Throughout the financial turmoil of the past year, gold preserved investor wealth and outperformed all other asset classes except bonds. Over the past five years, gold has been the best-performing asset. To understand why this is the case, it is crucial to realize that gold is primarily a monetary asset, and not simply a commodity like copper or zinc.
That's why central banks hold over $792 billion as part of their currency reserves. That's why the turnover of physical bullion in London is over $20 billion a day. That's why precious metals trade on the currency desks of most banks rather than the commodity desks. That's why gold should be compared to other currencies—not commodities.

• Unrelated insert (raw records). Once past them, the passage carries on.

/-- The first failing check of a descriptor after its CRC and its RETRY look-up, with RESULT0; 0 for none (R46, R48). -/
def State.checkDesc (s : State) (mb : Fin 16) (l : List Byte) : Nat × Word :=
  let op := le16 l 0
  let a := descArgs l
  if byteAt l 3 ≠ 0x01 then (eVersion, 0)
  else
    match cmdSpec op with
    | none => (eOpcode, 0)
    | some p =>
      if byteAt l 2 &&& 0xFC ≠ 0 ∨ (allFin 10).any (fun i => a[i] &&& ~~~(p.args.getD i.val 0) != 0) then (eReserved, 0)
      else if s.inFallow && !(p.fallow && inFallowSet op a) then (eFallow, 0)
      else
        let r := s.rightsOf mb
        if !r.getLsbD p.right || s.fieldsNamed mb op a &&& ~~~(bits r 16 4) != 0 then (eRights, 0)
        else
          let e := s.availError p.avail a
          if e ≠ eOk then (e, 0)
          else
            let addr := le64 l 8
            let len := (le32 l 16).toNat
            if 16777216 < len ∨ addr.toNat % 64 ≠ 0 ∨ (len = 0 ∧ addr ≠ 0) then (eArg, 0)
            else if len < p.buf then (eArg, nw p.buf)
            else (eOk, 0)

/-- A command that may start begins, as the block's next start (R69, R71). -/
def State.beginCmd (s : State) (mb : Fin 16) (k : BitVec 16) : State :=
  let M := s.mailboxes[mb]
  match M.active.find? fun c => c.k == k with
  | some c =>
    if !c.going && M.mayStart c then
      let n := s.sup.starts
      (s.updMailbox mb fun M => { M with active := updWhere (fun c => c.k == k) (fun c => { c with begun := true, ord := n }) M.active }).updSup
        fun u => { u with starts := n + 1 }
    else s
  | none => s

/-- Commands of a mailbox that have waited and may start begin, in descriptor order (R69). -/
def State.beginWaiting (s : State) (mb : Fin 16) : State :=
  s.mailboxes[mb].active.foldl (fun (s : State) (c : ActiveCmd) => s.beginCmd mb c.k) s

/-- Address of the slot of descriptor k in a command ring, and of record k in a completion ring (R34, R39, R46). -/
def Mailbox.cmdSlot (M : Mailbox) (k : BitVec 16) : DWord :=
  M.cmdBase + BitVec.ofNat 64 (64 * (k.toNat % 2 ^ M.cmdLog2.toNat))
def Mailbox.cplSlot (M : Mailbox) (k : BitVec 16) : DWord :=
  M.cplBase + BitVec.ofNat 64 (32 * (k.toNat % 2 ^ M.cplLog2.toNat))

/-- A descriptor that has been read takes its place among the commands, or completes at once (R48, R73). The record of E_IN_PROGRESS enters
the table of recent tags; the copy of a stored record does not (log 61, DESIGN CHOICE). -/
def State.takeDesc (s : State) (mb : Fin 16) (l : List Byte) : State :=
  let s := s.beginWaiting mb
  let M := s.mailboxes[mb]
  let k := M.cmdHead
  let tag := le32 l 4
  let op := le16 l 0
  let s := s.updMailbox mb fun M => { M with cmdHead := M.cmdHead + 1, ringFault := false, retryFetch := false }
  let now (status : Nat) (r : List Word) : State := s.updMailbox mb fun M => M.complete (cplOf tag status k op r none)
  let old := M.recent.find? fun r => r.tag == tag
  let retry := (byteAt l 2).getLsbD 1
  if crc32cOf (l.take 60) ≠ le32 l 60 then
    s.updMailbox mb fun M => { M with records := M.records ++ [cplOf tag eCrc k op [] none] }
  else
    match if retry then old else none with
    | some r => s.updMailbox mb fun M => { M with records := M.records ++ [{ r with index := k, reset := none }] }
    | none =>
      if retry && M.active.any (fun c => c.tag == tag) then now eInProgress []
      else
        let (e, r0) := s.checkDesc mb l
        if e ≠ eOk then now e [r0]
        else
          let c : ActiveCmd :=
            { k := k, opcode := op, fence := (byteAt l 2).getLsbD 0, tag := tag, bufAddr := le64 l 8
              bufLen := (le32 l 16).toNat, args := descArgs l, begun := false, ord := 0, started := false, effect := false, since := s.now, hit := none
              num := 0, bad := 0 }
          (s.updMailbox mb fun M => { M with active := M.active ++ [c] }).beginCmd mb k

/-- Whether the read of the mailbox's next descriptor must wait for the port (R287). -/
def State.fetchWaits (s : State) (mb : Fin 16) : Bool :=
  s.supBlocked false (s.mailboxes[mb].cmdSlot s.mailboxes[mb].cmdHead) 64

/-- A fetch of the mailbox's next descriptor from its slot, with the fabric's answer; a fault is repeated later (R32, R39, R40). -/
def State.fetchDesc (s : State) (mb : Fin 16) (r : Reply) : State :=
  let q := s.mbRequest mb false (s.mailboxes[mb].cmdSlot s.mailboxes[mb].cmdHead) [] 64
  let s := s.asks mb [q]
  match r with
  | .ok l => s.takeDesc mb (bytesAt l 0 64)
  | .bad _ => s.updMailbox mb fun M => { M with ringFault := true, retryFetch := true }

/-- The mailbox that the supervisor serves next, round-robin (R71). -/
def State.nextMailbox (s : State) : Option (Fin 16) :=
  ((List.range 16).map fun i => (⟨(s.sup.rrMailbox + 1 + i) % 16, by omega⟩ : Fin 16)).find? fun m =>
    s.mailboxes[m].fetchable && s.mailboxes[m].room && !s.mailboxes[m].retryFetch && !s.mailboxes[m].retryWrite

/-- DESCRIPTOR_FETCH (R48, R71). -/
def execDescriptorFetch (r : Reply) (s : State) : Out :=
  .next (
    if !s.supServes then s
    else
      match s.nextMailbox with
      | none => s
      | some m => if s.fetchWaits m then s else (s.updSup fun u => { u with rrMailbox := m.val }).fetchDesc m r)

/-! Registers written (R36, R42) -/

/-- A further interrupt message is due after a write of an acknowledging register where the condition still holds (R399). -/
def State.acked (s : State) (src : Fin 22) (cond : Bool) : State :=
  s.updHost fun H =>
    if cond then { H with msgDue := H.msgDue.set src true }
    else { H with msgDue := H.msgDue.set src false, msgHeld := H.msgHeld.set src false }

/-- Source of a mailbox among the interrupt sources. -/
def mbSource (m : Fin 16) : Fin 22 := ⟨m.val, by omega⟩

/-- EVENT_WAIT commands of a mailbox end with E_ABORTED (R36, R45). -/
def State.endWaits (s : State) (mb : Fin 16) : State :=
  (s.mailboxes[mb].active.filter fun c => c.opcode == opEventWait).foldl (fun s c => s.finish mb c.k eAborted []) s

/-- Whether the oldest pending record has waited HOLDOFF, by the time base (R42; log 61, DESIGN CHOICE). -/
def State.heldOff (s : State) (mb : Fin 16) : Bool :=
  match s.mailboxes[mb].pendAt with
  | [] => false
  | t :: _ => decide (s.mailboxes[mb].irqHoldoff.toNat * 1000 ≤ s.since t)

/-- A write of MB_CTRL (R35, R36). One that asks for the sizes that stand changes nothing and is not recorded while ENABLED is 1
(log 61, DESIGN CHOICE). -/
def State.writeMbCtrl (s : State) (rid : Rid) (mb : Fin 16) (v : Word) : State :=
  let M := s.mailboxes[mb]
  let off := mbOffset mb 8
  let cmd : BitVec 4 := bits v 4 4
  let cpl : BitVec 4 := bits v 8 4
  let differs := cmd != M.cmdLog2 || cpl != M.cplLog2
  let s := if M.enabled then (if differs then s.log 1 1 none mb.val off (rid.setWidth 32) else s)
    else s.updMailbox mb fun M => { M with cmdLog2 := cmd, cplLog2 := cpl }
  let N := s.mailboxes[mb]
  let en := v.getLsbD 0
  if en && !M.enReq then
    if sizesOk N.cmdLog2 N.cplLog2 then
      s.updMailbox mb fun M =>
        { M with enReq := true, enabled := true, cmdHead := 0, cmdTail := 0, cplHead := 0, cplTail := 0, recent := []
                 pendAt := [], holdoffUp := false }
    else s.log 1 2 none mb.val off (rid.setWidth 32)
  else if !en && M.enReq then
    let s := s.updMailbox mb fun M => { M with enReq := false }
    let s := s.endWaits mb
    s.updMailbox mb fun M =>
      Mailbox.settle
        { M with retryFetch := false, retryWrite := false, records := if M.retryWrite then M.records.drop 1 else M.records }
  else s

/-- A write of a mailbox page (R34, R36, R41). -/
def State.mbWrite (s : State) (rid : Rid) (mb : Fin 16) (off : Nat) (v : Word) : State :=
  let M := s.mailboxes[mb]
  let frozen := s.log 1 1 none mb.val (mbOffset mb off) (rid.setWidth 32)
  let lo (d : DWord) (v : Word) : DWord := bits d 32 32 ++ v
  let hi (d : DWord) (v : Word) : DWord := v ++ bits d 0 32
  match off with
  | 0x008 => s.writeMbCtrl rid mb v
  | 0x010 => if M.enabled then frozen else s.updMailbox mb fun M => { M with cmdBase := lo M.cmdBase (v &&& 0xFFFFF000#32) }
  | 0x014 => if M.enabled then frozen else s.updMailbox mb fun M => { M with cmdBase := hi M.cmdBase v }
  | 0x018 => (s.updMailbox mb fun M => { M with cmdTail := bits v 0 16 }).leaveDormant
  | 0x020 => if M.enabled then frozen else s.updMailbox mb fun M => { M with cplBase := lo M.cplBase (v &&& 0xFFFFF000#32) }
  | 0x024 => if M.enabled then frozen else s.updMailbox mb fun M => { M with cplBase := hi M.cplBase v }
  | 0x028 =>
    let s := s.updMailbox mb fun M =>
      { M with cplHead := bits v 0 16, pendAt := M.pendAt.drop (M.pendAt.length - (M.cplTail - bits v 0 16).toNat) }
    let s := s.updMailbox mb fun M => { M with holdoffUp := s.heldOff mb }
    s.acked (mbSource mb) s.mailboxes[mb].irq
  | 0x030 =>
    let s := s.updMailbox mb fun M => { M with irqEn := v.getLsbD 0, irqCount := bits v 8 8, irqHoldoff := bits v 16 16 }
    let s := s.updMailbox mb fun M => { M with holdoffUp := s.heldOff mb }
    if s.mailboxes[mb].irq then s else s.acked (mbSource mb) false
  | _ => s

/-- CMD_TAIL_DOORBELL (R34, R71). -/
def execCmdTailDoorbell (rid : Rid) (mb : Fin 16) (tail : BitVec 16) (s : State) : Out :=
  .next (s.mbWrite rid mb 0x018 (tail.setWidth 32))

/-- MAILBOX_ENABLE (R36). -/
def execMailboxEnable (rid : Rid) (mb : Fin 16) (v : Word) (s : State) : Out :=
  .next (s.writeMbCtrl rid mb (insertBits v 0 1#1))

/-- MAILBOX_DISABLE (R36). -/
def execMailboxDisable (rid : Rid) (mb : Fin 16) (v : Word) (s : State) : Out :=
  .next (s.writeMbCtrl rid mb (insertBits v 0 0#1))

/-- CPL_HEAD_WRITE (R42). -/
def execCplHeadWrite (rid : Rid) (mb : Fin 16) (head : BitVec 16) (s : State) : Out :=
  .next (s.mbWrite rid mb 0x028 (head.setWidth 32))

/-- MAILBOX_HOLDOFF_EXPIRY (R42): the oldest pending record has waited HOLDOFF. -/
def execMailboxHoldoffExpiry (mb : Fin 16) (s : State) : Out :=
  .next (if s.mailboxes[mb].unread = 0 ∨ s.heldOff mb = false then s else s.updMailbox mb fun M => { M with holdoffUp := true })

/-! A command in execution (R46, R51, R69-R71) -/

/-- Whether a command writes its buffer (some true), reads it (some false) or uses none (R53-R63). -/
def bufferUse (op : BitVec 16) : Option Bool :=
  if op.toNat ∈ [0x0102, 0x0103, 0x0104, 0x0203, 0x0402, 0x0601, 0x0701, 0x0702, 0x0704, 0x0901] then some true
  else if op.toNat ∈ [0x0202, 0x0301, 0x0401, 0x0501, 0x0902] then some false
  else none

/-- Whether the access to a command's buffer must wait for the port (R287). -/
def State.bufWaits (s : State) (c : ActiveCmd) : Bool :=
  match bufferUse c.opcode with
  | some w => s.supBlocked w c.bufAddr c.bufLen
  | none => false

/-- The command of a row, once the supervisor may start it or has, and its buffer can be reached (R69, R287). -/
def State.cmd? (s : State) (mb : Fin 16) (k : BitVec 16) (op : Nat) : Option ActiveCmd :=
  if !s.supServes then none
  else
    match s.mailboxes[mb].active.find? fun c => c.k == k && c.opcode == BitVec.ofNat 16 op with
    | some c => if (c.going || s.mailboxes[mb].mayStart c) && !s.bufWaits c then some c else none
    | none => none

/-- The supervisor reads the buffer of a command (R32, R33, R51). -/
def State.readBuf (s : State) (mb : Fin 16) (c : ActiveCmd) : State :=
  s.asks mb (s.mbRequests mb false c.bufAddr.toNat [] c.bufLen (c.bufLen / 32 + 2))

/-- A command in execution rewritten. -/
def State.updCmd (s : State) (mb : Fin 16) (k : BitVec 16) (h : ActiveCmd → ActiveCmd) : State :=
  s.updMailbox mb fun M => { M with active := updWhere (fun c => c.k == k) h M.active }

/-- A command starts and stays in execution. -/
def State.start (s : State) (mb : Fin 16) (k : BitVec 16) : State :=
  s.updCmd mb k fun c => { c with started := true, since := if c.started then c.since else s.now }

/-- A command writes its buffer: too short gives E_ARG with the length, a fault E_BUF; RESULT3 is the CRC of the bytes (R51). -/
def State.answer (s : State) (mb : Fin 16) (c : ActiveCmd) (resp : BitVec 3) (l : List Byte) (r : List Word) : State :=
  if c.bufLen < l.length then s.finish mb c.k eArg [nw l.length]
  else
    let s := s.asks mb (s.mbRequests mb true c.bufAddr.toNat l l.length (l.length / 32 + 2))
    if resp ≠ 0 then s.finish mb c.k eBuf []
    else
    (s.updMailbox mb fun M => { M with bufOut := l }).finish mb c.k eOk [r.getD 0 0, r.getD 1 0, r.getD 2 0, crc32cOf l]

/-- The command that asks for an object: its mailbox and descriptor index; none for the Sower. -/
abbrev Asker := Option (Fin 16 × BitVec 16)

/-- Start number of the command that asks, once it has begun (R71). -/
def State.askOrd (s : State) (me : Asker) : Option Nat :=
  me.bind fun p => (s.mailboxes[p.1].active.find? fun c => c.k == p.2 && c.begun).map ActiveCmd.ord

/-- Whether another long command in execution, begun before the one that asks, has an object (R71; log 62, DEDUCED). -/
def State.holdsObject (s : State) (me : Asker) (p : Fin 16 → ActiveCmd → Bool) : Bool :=
  (allFin 16).any fun m => s.mailboxes[m].active.any fun c =>
    c.going && isLong c.opcode && me != some (m, c.k) && p m c &&
      match s.askOrd me with
      | some n => c.started || decide (c.ord < n)
      | none => true

/-- A Field held by FIELD_DRAIN, FIELD_POWER, RESET, COMMIT or IMAGE_LOAD. -/
def State.fieldHeld (s : State) (me : Asker) (f : Nat) : Bool :=
  s.holdsObject me fun _ c =>
    ((c.opcode == 0x0804 || c.opcode == 0x0805) && c.args[0].toNat == f) ||
      (c.opcode == 0x0808 && c.args[0] == 2 && c.args[1].toNat == f) ||
      (c.opcode == 0x0206 && (bits c.args[0] 0 4 : BitVec 4).getLsbD f) ||
      (c.opcode == 0x0501 && c.args[0] == 0 && (bits c.args[1] 0 4 : BitVec 4).getLsbD f)

/-- A bank held by HARROW_RUN or BANK_REPAIR. -/
def State.bankHeld (s : State) (me : Asker) (f b : Nat) : Bool :=
  s.holdsObject me fun _ c => (c.opcode == 0x0602 || c.opcode == 0x0807) && c.args[0].toNat == f && c.args[1].toNat == b

/-- An engine held by ENGINE_RETIRE or ENGINE_TEST. -/
def State.engineHeld (s : State) (me : Asker) (g : Nat) : Bool :=
  s.holdsObject me fun _ c => (c.opcode == 0x0806 || c.opcode == 0x0603) && c.args[0].toNat == g

/-- The staging session of a mailbox held by a STAGE_WRITE or COMMIT of it. -/
def State.sessionHeld (s : State) (me : Asker) (mb : Fin 16) : Bool :=
  s.holdsObject me fun m c => m == mb && (c.opcode == 0x0202 || c.opcode == 0x0206)

/-- A furrow held by a FURROW_START, FURROW_STOP, FURROW_DESTROY or FURROW_MOVE. -/
def State.moveHeld (s : State) (me : Asker) (fid : Nat) : Bool :=
  s.holdsObject me fun _ c =>
    (c.opcode == 0x0302 || c.opcode == 0x0303 || c.opcode == 0x0304 || c.opcode == 0x0307) && c.args[0].toNat == fid

/-- Whether a furrow is a supervision furrow: a DRILL furrow with a twin (R339). -/
def Furrow.supervises (F : Furrow) : Bool := F.desc.cls == 1 && F.twin.isSome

At an increase of 5% in U.S. dollars for 2008, gold performed extremely well, considering the Dow lost 38%. Gold's performance was somewhat muted in U.S. dollars, largely because of the extraordinary demand for dollars caused by deleveraging.
Gold's performance against other major currencies was even more pronounced. As global equity markets lost between 30%–70%, Gold rose:
- 9% in Euros
- 45% in British Pounds
- 25% in Russian Rubles
- 38% in Brazilian Reals
From the time gold became freely traded in 1971 to 1981, precious metals soared:
- Gold rose 2,300%
- Silver rose 2,400%
- Platinum rose 900%
The exact allocation will vary with each investor. However, Ibbotson Associates recommends 7%–16% just for proper diversification, while Wainwright Economics recommends 18%–47% in order to immunize portfolios against inflation.
To make money in these troubled times, you will need an even higher allocation in precious metals than those recommended by Ibbotson and Wainwright. Furthermore, given our experience in 2008, it is critical that investors hold actual physical bullion and not a paper proxy or derivative. Physical bullion is the only asset that is not someone else's liability.